Antiferromagnetic nearest-neighbor spin correlations of SU($N$) alkaline-earth fermions in an optical lattice
ORAL
Abstract
Recently, the Kyoto experiment has detected nearest-neighbor antiferromagnetic (AFM) spin-correlations in an SU(6) $^{173}$Yb Fermi gas loaded in 1D, 2D, and 3D optical lattices, which is well-described by the SU(6) Fermi Hubbard model. We have calculated the experimentally measured properties in these systems, utilizing two numerically-exact methods we have developed: exact diagonalization that utilizes the SU($N$) symmetry and a physically-motivated basis truncation, and a determinant Quantum Monte Carlo method.
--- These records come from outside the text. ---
/-! ### Exceptions (R85, R87) -/

/-- The entry check fails only with an access trap whose reason holds. -/
theorem raisesAnAccessTrap_of_not_ready {x : Instr} {s : State} (hf : x.featuresPresent s.cfg = true) (hr : s.accessReady = false) :
    RaisesAnAccessTrap x s := by
  have hexec : exec x s = usmop4s x.constants x.firstReg x.secondReg x.tile s := by rw [exec_eq, if_pos hf]
  rw [RaisesAnAccessTrap, hexec, usmop4s, checkStreamingSVEAndZAEnabled]
  by_cases hdis : s.cfg.smeAccessDisabled = true
  · exact .inl ⟨hdis, by rw [if_pos hdis]; rfl⟩
  rw [if_neg hdis]
  cases hsm : s.sm with
  | false => exact .inr (.inl ⟨rfl, rfl⟩)
  | true =>
    cases hza : s.zaEn with
    | false => exact .inr (.inr ⟨rfl, rfl⟩)
    | true => simp [State.accessReady, hdis, hsm, hza] at hr

/-! ### The element result and the frame (R63, R66, R73) -/

/-- The register of a half: the second one of a pair past the middle of the tile, else the first (R63). -/
theorem groupReg_half (r : ZReg) (pair : Bool) {D i : Nat} (hi : i < 2 * D) :
    groupReg r (((if pair then 2 else 1) - 1) * (i / D)) = if pair ∧ ¬ i < D then groupReg r 1 else r := by
  cases pair with
  | false => simp [groupReg_zero]
  | true =>
    by_cases h : i < D
    · simp [h, Nat.div_eq_of_lt h, groupReg_zero]
    · have hdiv : i / D = 1 := Nat.div_eq_of_lt_le (by omega) (by omega)
      simp [h, hdiv]

/-- An instruction of element size `e` that completes, with `pairN` and `pairM` for groups of two registers: the elements of its tile,
what it changes besides, and the other tiles of its size. -/
theorem exec_follows_template {x : Instr} {s : State} {e : Nat} {pairN pairM : Bool}
    (hc : x.constants = ⟨e, if pairN then 2 else 1, if pairM then 2 else 1, true, true, false⟩)
    (hf : x.featuresPresent s.cfg = true) (hr : s.accessReady = true) :
    ∃ t, exec x s = .next t ∧
      (∀ i j, i < s.tileSide e → j < s.tileSide e →
        t.tileElem e x.tile i j = subMod (s.tileElem e x.tile i j)
          (s.dot4 (e / 4) (if pairN ∧ ¬ j < dimOf s.vl e then groupReg x.firstReg 1 else x.firstReg) i
            (if pairM ∧ ¬ i < dimOf s.vl e then groupReg x.secondReg 1 else x.secondReg) j)) ∧
      SameButTile s t ∧ ∀ u r c, u < tileCount e → u ≠ x.tile → t.tileElem e u r c = s.tileElem e u r c := by
  obtain ⟨t, ht⟩ := (exec_completes_iff x s).mpr ⟨hf, hr⟩
  refine ⟨t, ht, fun i j hi hj => ?_, exec_sameButTile ht, fun u r c hu hne => exec_tileElem_other ht ?_ c⟩
  · have helem := exec_tileElem ht (i := i) (j := j)
    rw [dotAt, hc] at helem
    rw [helem hi hj, groupReg_half _ _ hi, groupReg_half _ _ hj]
  · rw [hc]
    exact fun hrow => hne ((tileRow_mod hu r).symm.trans hrow)

/-! ### The four 32-bit classes (R77 to R80) -/

theorem operands_class32 (da : Fin 4) (n m : ZReg) (pn pm : Bool) :
    (class32 da n m pn pm).tile = da ∧ (class32 da n m pn pm).firstReg = n ∧ (class32 da n m pn pm).secondReg = m := by
  cases pn <;> cases pm <;> exact ⟨rfl, rfl, rfl⟩

theorem constants_class32 (da : Fin 4) (n m : ZReg) (pn pm : Bool) :
    (class32 da n m pn pm).constants = ⟨32, if pn then 2 else 1, if pm then 2 else 1, true, true, false⟩ := by
  cases pn <;> cases pm <;> rfl

theorem tileWidth_class32 (da : Fin 4) (n m : ZReg) (pn pm : Bool) : (class32 da n m pn pm).tileWidth = 2 := by
  cases pn <;> cases pm <;> rfl

theorem featuresPresent_class32 (da : Fin 4) (n m : ZReg) (pn pm : Bool) (c : Config) :
    (class32 da n m pn pm).featuresPresent c = c.haveMop4 := by
  cases pn <;> cases pm <;> rfl

theorem withFieldsOf_class32 (da : Fin 4) (n m : ZReg) (pn pm : Bool) (w : Word) :
    (class32 da n m pn pm).withFieldsOf w =
      class32 (tileOf2 (fieldZAda2 w)) (regOfZn (fieldZn w)) (regOfZm (fieldZm w)) pn pm := by
  cases pn <;> cases pm <;> rfl

/-- The words of a 32-bit class are those that its row admits (R50). -/
theorem recognise_class32_iff {pn pm : Bool} {row : Row} (hrow : ∀ da n m, (class32 da n m pn pm).row = row) (w : Word) :
    row.admits w = true ↔ ∃ da n m, recognise w = some (class32 da n m pn pm) := by
  constructor
  · intro h
    rw [← hrow 0 0 0] at h
    exact ⟨_, _, _, (recognise_of_admits h).trans (congrArg some (withFieldsOf_class32 0 0 0 pn pm w))⟩
  · rintro ⟨da, n, m, h⟩
    obtain ⟨hadm, -⟩ := recognise_eq_some_iff.mp h
    rwa [hrow] at hadm

/-- The fields of a word of a 32-bit class name its operands (R47, R48). -/
theorem recognise_class32_operands {w : Word} {da : Fin 4} {n m : ZReg} {pn pm : Bool}
    (h : recognise w = some (class32 da n m pn pm)) :
    da.val = (w.extractLsb' 0 2).toNat ∧ n.val = 2 * (w.extractLsb' 6 3).toNat ∧
      m.val = 16 + 2 * (w.extractLsb' 17 3).toNat := by
  obtain ⟨htile, hfirst, hsecond⟩ := operands_class32 da n m pn pm
  obtain ⟨hn, hm, -⟩ := registerFieldsNameTheGroups w _ h
  have hda := recognise_tile h
  rw [htile, tileWidth_class32] at hda
  rw [hfirst] at hn
  rw [hsecond] at hm
  exact ⟨hda, hn, hm⟩

/-- A 32-bit class whose row has the match `base` follows the template, whichever of its sources are pairs. -/
theorem rule32_class32 {pn pm : Bool} {base : Word} (hrow : ∀ da n m, (class32 da n m pn pm).row = ⟨base, 0xFFF1FE3C⟩) :
    Rule32 (fun da n m => class32 da n m pn pm) base pn pm := by
  refine ⟨fun w => ?_, fun w da n m => recognise_class32_operands, fun da n m => ?_, fun da n m s => ⟨?_, ?_, ?_⟩⟩
  · rw [← recognise_class32_iff hrow, Row.admits_iff]
  · exact ⟨constants_class32 da n m pn pm, lineOf_class32 da n m pn pm⟩
  · exact fun hf => exec_of_feature_absent _ s (by rw [featuresPresent_class32, hf])
  · exact fun hf => raisesAnAccessTrap_of_not_ready (by rw [featuresPresent_class32, hf])
  · intro hready
    obtain ⟨hf, hr⟩ := Bool.and_eq_true_iff.mp hready
    have h := exec_follows_template (constants_class32 da n m pn pm) (by rwa [featuresPresent_class32]) hr
    obtain ⟨htile, hfirst, hsecond⟩ := operands_class32 da n m pn pm
    rwa [htile, hfirst, hsecond] at h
We find that the calculated and measured nearest-neighbor AFM correlations agree quantitatively with no fitting for all temperatures in 1D, and at temperatures where converged theoretical results can be obtained in 3D. In 3D, the lowest temperatures achieved by the experiments are substantially below those attainable in simulation, making these experiments an exemplary case of quantum simulation. In 1D, the lowest temperature reached is $k_BT/t = 0.069 \pm 0.046 \pm 0.026$, inferred from theory using the experimentally-measured magnetic correlations. Error bars come from an estimate of finite-size error and the experimental uncertainty on the correlations, respectively. This is the lowest temperature $k_BT/t$ ever reported for a Fermi gas in an optical lattice.